On the basis of the above embodiments, fitting an initial material edge reference plane where the edge of the material to be measured is located according to the first material depth image includes:
extracting feature points of the first material depth image, and determining model parameter points according to the extracted feature points of the first material depth image through a minimum variance estimation algorithm;
if the deviation between the characteristic points and the model parameter points is smaller than a deviation threshold value, the characteristic points are considered as sample points in the model;
after traversing all the characteristic points in the first material depth image, recording sample points in the model, and fitting an initial material edge reference plane where the edges of the materials to be detected are located according to the sample points in the model.

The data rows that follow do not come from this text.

-- ==== Sys2Proof/Laws/Tables.lean ====
section
/-! SUPPORT. Laws of tables: reading after writing, and the canonical form of tables, registers and memories. -/

namespace Sys2Proof.Machine

variable {α : Type}

theorem tfind_tput (t : Tbl α) (k j : Nat) (v : α) : tfind (tput t k v) j = if j = k then some v else tfind t j := by
  induction t with
  | nil => simp [tput, tfind]
  | cons x t ih =>
    obtain ⟨a, b⟩ := x
    simp only [tput]
    split
    · simp only [tfind]
    · split
      · subst_vars; simp only [tfind]; split <;> simp_all
      · simp only [tfind, ih]; grind

theorem tfind_tdel (t : Tbl α) (k j : Nat) : tfind (tdel t k) j = if j = k then none else tfind t j := by
  induction t with
  | nil => simp [tdel, tfind]
  | cons x t ih =>
    obtain ⟨a, b⟩ := x
    simp only [tdel]
    split
    · subst_vars; simp only [tfind, ih]; split <;> simp_all
    · simp only [tfind, ih]; grind

theorem tgetD_tput (t : Tbl α) (k j : Nat) (v d : α) : tgetD (tput t k v) j d = if j = k then v else tgetD t j d := by
  simp only [tgetD, tfind_tput]; split <;> rfl

theorem tgetD_tdel (t : Tbl α) (k j : Nat) (d : α) : tgetD (tdel t k) j d = if j = k then d else tgetD t j d := by
  simp only [tgetD, tfind_tdel]; split <;> rfl

theorem tgetD_tset [DecidableEq α] (t : Tbl α) (k j : Nat) (v d : α) :
    tgetD (tset t k v d) j d = if j = k then v else tgetD t j d := by
  simp only [tset]; split
  · subst_vars; exact tgetD_tdel t k j _
  · exact tgetD_tput t k j v d

theorem mem_tdel {t : Tbl α} {k : Nat} {x : Nat × α} (h : x ∈ tdel t k) : x ∈ t := by
  induction t with
  | nil => simp [tdel] at h
  | cons y t ih =>
    obtain ⟨a, b⟩ := y
    simp only [tdel] at h
    split at h
    · exact List.mem_cons_of_mem _ (ih h)
    · rcases List.mem_cons.mp h with h | h
      · simp [h]
      · exact List.mem_cons_of_mem _ (ih h)

theorem mem_tput {t : Tbl α} {k : Nat} {v : α} {x : Nat × α} (h : x ∈ tput t k v) : x = (k, v) ∨ x ∈ t := by
  induction t with
  | nil => simp [tput] at h; exact .inl h
  | cons y t ih =>
    obtain ⟨a, b⟩ := y
    simp only [tput] at h
    split at h
    · rcases List.mem_cons.mp h with h | h
      · exact .inl h
      · exact .inr h
    · split at h
      · rcases List.mem_cons.mp h with h | h
        · exact .inl h
        · exact .inr (List.mem_cons_of_mem _ h)
      · rcases List.mem_cons.mp h with h | h
        · exact .inr (by simp [h])
        · rcases ih h with h | h
          · exact .inl h
          · exact .inr (List.mem_cons_of_mem _ h)

theorem rising_tdel {t : Tbl α} (h : Rising t) (k : Nat) : Rising (tdel t k) := by
  induction t with
  | nil => simp [tdel]
  | cons y t ih =>
    obtain ⟨a, b⟩ := y
    have h' := List.pairwise_cons.mp h
    simp only [tdel]; split
    · exact ih h'.2
    · exact List.pairwise_cons.mpr ⟨fun x hx => h'.1 x (mem_tdel hx), ih h'.2⟩

theorem rising_tput {t : Tbl α} (h : Rising t) (k : Nat) (v : α) : Rising (tput t k v) := by
  induction t with
  | nil => simp [tput]
  | cons y t ih =>
    obtain ⟨a, b⟩ := y
    have h' := List.pairwise_cons.mp h
    simp only [tput]; split
    · rename_i hk
      refine List.pairwise_cons.mpr ⟨fun x hx => ?_, h⟩
      rcases List.mem_cons.mp hx with hx | hx
      · subst hx; exact hk
      · exact Nat.lt_trans hk (h'.1 x hx)
    · split
      · subst_vars; exact List.pairwise_cons.mpr ⟨h'.1, h'.2⟩
      · refine List.pairwise_cons.mpr ⟨fun x hx => ?_, ih h'.2⟩
        rcases mem_tput hx with hx | hx
        · subst hx; simp only; omega
        · exact h'.1 x hx

theorem rising_filter {t : Tbl α} (h : Rising t) (p : Nat × α → Bool) : Rising (t.filter p) :=
  List.Pairwise.filter _ h

theorem rising_map {β : Type} {t : Tbl α} (h : Rising t) (f : Nat × α → β) : Rising (t.map (fun x => (x.1, f x))) := by
  exact List.pairwise_map.mpr h

theorem rising_range_map (n : Nat) (f : Nat → α) : Rising ((List.range n).map (fun i => (i, f i))) :=
  List.pairwise_map.mpr List.pairwise_lt_range

theorem canonical_tdel [DecidableEq α] {t : Tbl α} {d : α} (h : Canonical t d) (k : Nat) : Canonical (tdel t k) d :=
  ⟨rising_tdel h.1 k, fun x hx => h.2 x (mem_tdel hx)⟩

theorem canonical_tput [DecidableEq α] {t : Tbl α} {d : α} (h : Canonical t d) (k : Nat) {v : α} (hv : v ≠ d) :
    Canonical (tput t k v) d :=
  ⟨rising_tput h.1 k v, fun x hx => by rcases mem_tput hx with hx | hx; · simp [hx, hv]
                                       · exact h.2 x hx⟩

theorem canonical_tset [DecidableEq α] {t : Tbl α} {d : α} (h : Canonical t d) (k : Nat) (v : α) :
    Canonical (tset t k v d) d := by
  simp only [tset]; split
  · exact canonical_tdel h k
  · rename_i hv; exact canonical_tput h k hv

theorem canonical_filter [DecidableEq α] {t : Tbl α} {d : α} (h : Canonical t d) (p : Nat × α → Bool) :
    Canonical (t.filter p) d := ⟨rising_filter h.1 p, fun x hx => h.2 x (List.mem_filter.mp hx).1⟩

theorem canonical_foldl_tset [DecidableEq α] {β : Type} {d : α} (l : List β) (k : β → Nat) (v : β → α) {t : Tbl α}
    (h : Canonical t d) : Canonical (l.foldl (fun t x => tset t (k x) (v x) d) t) d := by
  induction l generalizing t with
  | nil => exact h
  | cons b l ih => exact ih (canonical_tset h _ _)

theorem canonical_foldl_tput [DecidableEq α] {d : α} (l : Tbl α) {t : Tbl α} (h : Canonical t d) (hl : ∀ x ∈ l, x.2 ≠ d) :
    Canonical (l.foldl (fun t x => tput t x.1 x.2) t) d := by
  induction l generalizing t with
  | nil => exact h
  | cons b l ih =>
    exact ih (canonical_tput h _ (hl b (List.mem_cons_self))) (fun x hx => hl x (List.mem_cons_of_mem _ hx))

theorem Memory.wf_iff (m : MemSt) : Memory.wf m = true ↔ Memory.canonical m := by unfold Memory.wf; exact decide_eq_true_iff

/-! Memories. -/

theorem canonical_memPut {m : MemSt} (h : Memory.canonical m) (a : Nat) (b : Byte) : Memory.canonical (memPut m a b) := by
  obtain ⟨h1, h⟩ := h
  exact ⟨canonical_tset h1 _ _, h⟩

theorem canonical_memWrite {m : MemSt} (h : Memory.canonical m) (a : Nat) (l : List Byte) :
    Memory.canonical (memWrite m a l) := by
  induction l generalizing m a with
  | nil => exact h
  | cons b l ih => exact ih (canonical_memPut h a b) _

theorem canonical_setSlotPoison {m : MemSt} (h : Memory.canonical m) (k : Nat) (b : Bool) :
    Memory.canonical (setSlotPoison m k b) := by
  obtain ⟨h1, h2, h3, h⟩ := h
  exact ⟨h1, h2, canonical_tset h3 _ _, h⟩

theorem canonical_setSlotEmpty {m : MemSt} (h : Memory.canonical m) (k : Nat) (b : Bool) :
    Memory.canonical (setSlotEmpty m k b) := by
  obtain ⟨h1, h2, h3, h4, h⟩ := h
  exact ⟨h1, h2, h3, canonical_tset h4 _ _, h⟩

theorem canonical_tbStoreBytes {m : MemSt} (h : Memory.canonical m) (a : Nat) (l : List Byte) :
    Memory.canonical (tbStoreBytes m a l) := by
  induction l generalizing m a with
  | nil => exact h
  | cons b l ih =>
    refine ih ?_ _
    obtain ⟨h1, h2, h⟩ := h
    exact ⟨canonical_tset h1 _ _, canonical_tdel h2 _, h⟩

theorem foldl_keeps {β σ : Type} {P : σ → Prop} {f : σ → β → σ} (l : List β) (hf : ∀ s x, P s → P (f s x)) {s : σ} (h : P s) :
    P (l.foldl f s) := by
  induction l generalizing s with
  | nil => exact h
  | cons b l ih => exact ih (hf _ _ h)

theorem canonical_tbWrite {m : MemSt} (h : Memory.canonical m) (lt off : Nat) (d : List Byte) (p : List Bool) (tag : Nat) :
    Memory.canonical (tbWrite m lt off d p tag) := by
  simp only [tbWrite, forEach]
  refine foldl_keeps _ (fun m k hm => ?_) (canonical_tbStoreBytes h _ _)
  split
  · exact canonical_setSlotEmpty (canonical_setSlotPoison hm _ _) _ _
  · split
    · exact canonical_setSlotEmpty (canonical_setSlotPoison hm _ _) _ _
    · exact canonical_setSlotPoison hm _ _

theorem canonical_spoilByte {m : MemSt} (h : Memory.canonical m) (a free : Nat) : Memory.canonical (spoilByte m a free) := by
  have h' := canonical_memPut h a (Config.freeByte free)
  simp only [spoilByte]
  split
  · obtain ⟨h1, h2, h⟩ := canonical_setSlotPoison h' (a / 64) true
    exact ⟨h1, canonical_tdel h2 _, h⟩
  · obtain ⟨h1, h2, h3, h4, h5, h6, h⟩ := h'
    exact ⟨h1, h2, h3, h4, h5, canonical_tset h6 (a / 4) 1, h⟩

theorem canonical_spoilUse {m : MemSt} (h : Memory.canonical m) (u : SliceUse) (free : Nat) :
    Memory.canonical (spoilUse m u free) := by
  simp only [spoilUse, forEach]
  split
  · exact foldl_keeps (P := Memory.canonical) _ (fun m i hm => canonical_spoilByte hm _ _) h
  · exact h

theorem canonical_tbUndo {m : MemSt} (h : Memory.canonical m) (u : SliceUse) : Memory.canonical (tbUndo m u) := by
  simp only [tbUndo, forEach]
  refine foldl_keeps _ (fun m x hm => ?_) (foldl_keeps _ (fun m x hm => ?_) h)
  · obtain ⟨h1, h2, h3, h4, h⟩ := hm
    exact ⟨h1, h2, canonical_tset h3 _ _, canonical_tset h4 _ _, h⟩
  · obtain ⟨h1, h2, h⟩ := canonical_memPut hm x.1 x.2.1
    exact ⟨h1, canonical_tset h2 _ _, h⟩

theorem canonical_tbClear {m : MemSt} (h : Memory.canonical m) (lt : Nat) : Memory.canonical (tbClear m lt) := by
  obtain ⟨h1, h2, h3, h4, h⟩ := h
  exact ⟨canonical_filter h1 _, canonical_filter h2 _, canonical_filter h3 _, canonical_filter h4 _, h⟩

theorem canonical_lkStore {m : MemSt} (h : Memory.canonical m) (a w : Nat) (p : Bool) : Memory.canonical (lkStore m a w p) := by
  have h' := canonical_memWrite h a (leBytes 8 w)
  simp only [lkStore]
  obtain ⟨h1, h2, h3, h4, h5, h⟩ := h'
  exact ⟨h1, h2, h3, h4, canonical_tset h5 _ _, h⟩

theorem canonical_lmStore {m : MemSt} (h : Memory.canonical m) (a w : Nat) (p : Bool) : Memory.canonical (lmStore m a w p) := by
  have h' := canonical_memWrite h a (leBytes 4 w)
  simp only [lmStore]
  obtain ⟨h1, h2, h3, h4, h5, h6, h7, h⟩ := h'
  exact ⟨h1, h2, h3, h4, h5, canonical_tset h6 _ _, rising_tdel h7 _, h⟩

theorem canonical_lmStoreBytes {m : MemSt} (h : Memory.canonical m) (a : Nat) (d : List Byte) (p : Bool) :
    Memory.canonical (lmStoreBytes m a d p) := by
  simp only [lmStoreBytes]
  split
  · obtain ⟨h1, h2, h3, h4, h5, h6, h7, h⟩ := canonical_lmStore h (a / 4 * 4) _ _
    exact ⟨h1, h2, h3, h4, h5, h6, rising_tput h7 _ _, h⟩
  · exact canonical_lmStore h _ _ _

theorem canonical_lmClear {m : MemSt} (h : Memory.canonical m) (core lo hi : Nat) : Memory.canonical (lmClear m core lo hi) := by
  obtain ⟨h1, h2, h3, h4, h5, h6, h7, h⟩ := h
  exact ⟨canonical_filter h1 _, h2, h3, h4, h5, canonical_filter h6 _, rising_filter h7 _, h⟩

theorem canonical_loseLockers {m : MemSt} (h : Memory.canonical m) (lt k : Nat) (keep : Bool) :
    Memory.canonical (loseLockers m lt k keep) := by
  obtain ⟨h1, h2, h3, h4, h5, h6, h7, h8, h9, h10, h11, h12, h13⟩ := h
  refine ⟨canonical_filter h1 _, h2, h3, h4, canonical_filter h5 _, h6, h7, h8, rising_tput h9 _ _, ?_, ?_, ?_, h13⟩
  · refine canonical_foldl_tput _ (canonical_filter h10 _) (fun x hx => ?_)
    split at hx
    · exact h1.2 x (List.mem_filter.mp hx).1
    · simp at hx
  · refine canonical_foldl_tput _ (canonical_filter h11 _) (fun x hx => ?_)
    split at hx
    · exact h5.2 x (List.mem_filter.mp hx).1
    · simp at hx
  · simp only [loseLockers]; split
    · split
      · exact rising_tput h12 _ _
      · exact rising_tdel h12 _
    · exact rising_tdel h12 _

theorem canonical_fetchLockers {m : MemSt} (h : Memory.canonical m) (lt : Nat) : Memory.canonical (fetchLockers m lt) := by
  obtain ⟨h1, h2, h3, h4, h5, h6, h7, h8, h9, h10, h11, h12, h13⟩ := h
  refine ⟨?_, h2, h3, h4, ?_, h6, h7, h8, ?_, canonical_filter h10 _, canonical_filter h11 _, rising_tdel h12 _, h13⟩
  · exact canonical_foldl_tput _ (canonical_filter h1 _) (fun x hx => h10.2 x (List.mem_filter.mp hx).1)
  · exact canonical_foldl_tput _ (canonical_filter h5 _) (fun x hx => h11.2 x (List.mem_filter.mp hx).1)
  · simp only [fetchLockers]; split
    · exact rising_tput h9 _ _
    · exact rising_tdel h9 _

theorem canonical_resetMem {m : MemSt} (h : Memory.canonical m) : Memory.canonical (resetMem m) := by
  unfold resetMem
  generalize List.range 256 = l
  induction l generalizing m with
  | nil => exact h
  | cons b l ih => exact ih (canonical_tbClear h b)

theorem canonical_reset : Memory.canonical MemSt.reset := by decide

/-! Registers. -/

theorem regsCanonical_tset {t : Tbl Word} (h : RegsCanonical t) (a : Nat) (w : Word) :
    RegsCanonical (tset t a w (regReset a)) := by
  simp only [tset]; split
  · exact ⟨rising_tdel h.1 a, fun x hx => h.2 x (mem_tdel hx)⟩
  · rename_i hw
    refine ⟨rising_tput h.1 a w, fun x hx => ?_⟩
    rcases mem_tput hx with hx | hx
    · subst hx; exact hw
    · exact h.2 x hx

theorem regsCanonical_resetRegs {t : Tbl Word} (h : RegsCanonical t) : RegsCanonical (resetRegs t) := by
  refine ⟨rising_filter (rising_map h.1 (fun x => resetWord x.1 x.2)) _, fun x hx => ?_⟩
  have := (List.mem_filter.mp hx).2
  simpa using this

end Sys2Proof.Machine
end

Based on the above embodiments, the rigid body transformation relation determining module 510 includes:
after a calibration plate with a plurality of calibration balls is placed on the scanning platform, starting the scanning platform to move, and shooting the calibration plate through the first linear array camera and the second linear array camera respectively to correspondingly obtain a first calibration depth image and a second calibration depth image of the calibration plate;
respectively determining the spherical center coordinates of each calibration sphere according to the first calibration depth image and the second calibration depth image, and correspondingly obtaining a first calibration point set and a second calibration point set;
And determining a rigid body transformation relation between the first linear array camera and the second linear array camera coordinate system according to the first calibration point set and the second calibration point set.
On the basis of the above embodiments, the number of elements in the first set of calibration points is the same as the number of elements in the second set of calibration points, and corresponds to one another;
before determining the rigid body transformation relation between the first linear array camera and the second linear array camera coordinate system according to the first set of calibration points and the second set of calibration points, the method further comprises:
calibrating elements in the first calibration point set and the second calibration point set, wherein the elements correspond to each other one by one;
and screening the elements in the first calibration point set and the second calibration point set according to the point distances among the calibrated one-to-one corresponding elements.
Based on the above embodiments, the edge thickness value determining module 550 includes:
measuring the distances from the three-dimensional space points in the interested region to the target material edge reference plane by the corresponding material edge thicknesses in the plurality of the second material depth images under the second coordinate system;
dividing the distances into at least one data screening interested region, and selecting the distance with the largest value in each data screening interested region as the edge thickness value of the material to be tested.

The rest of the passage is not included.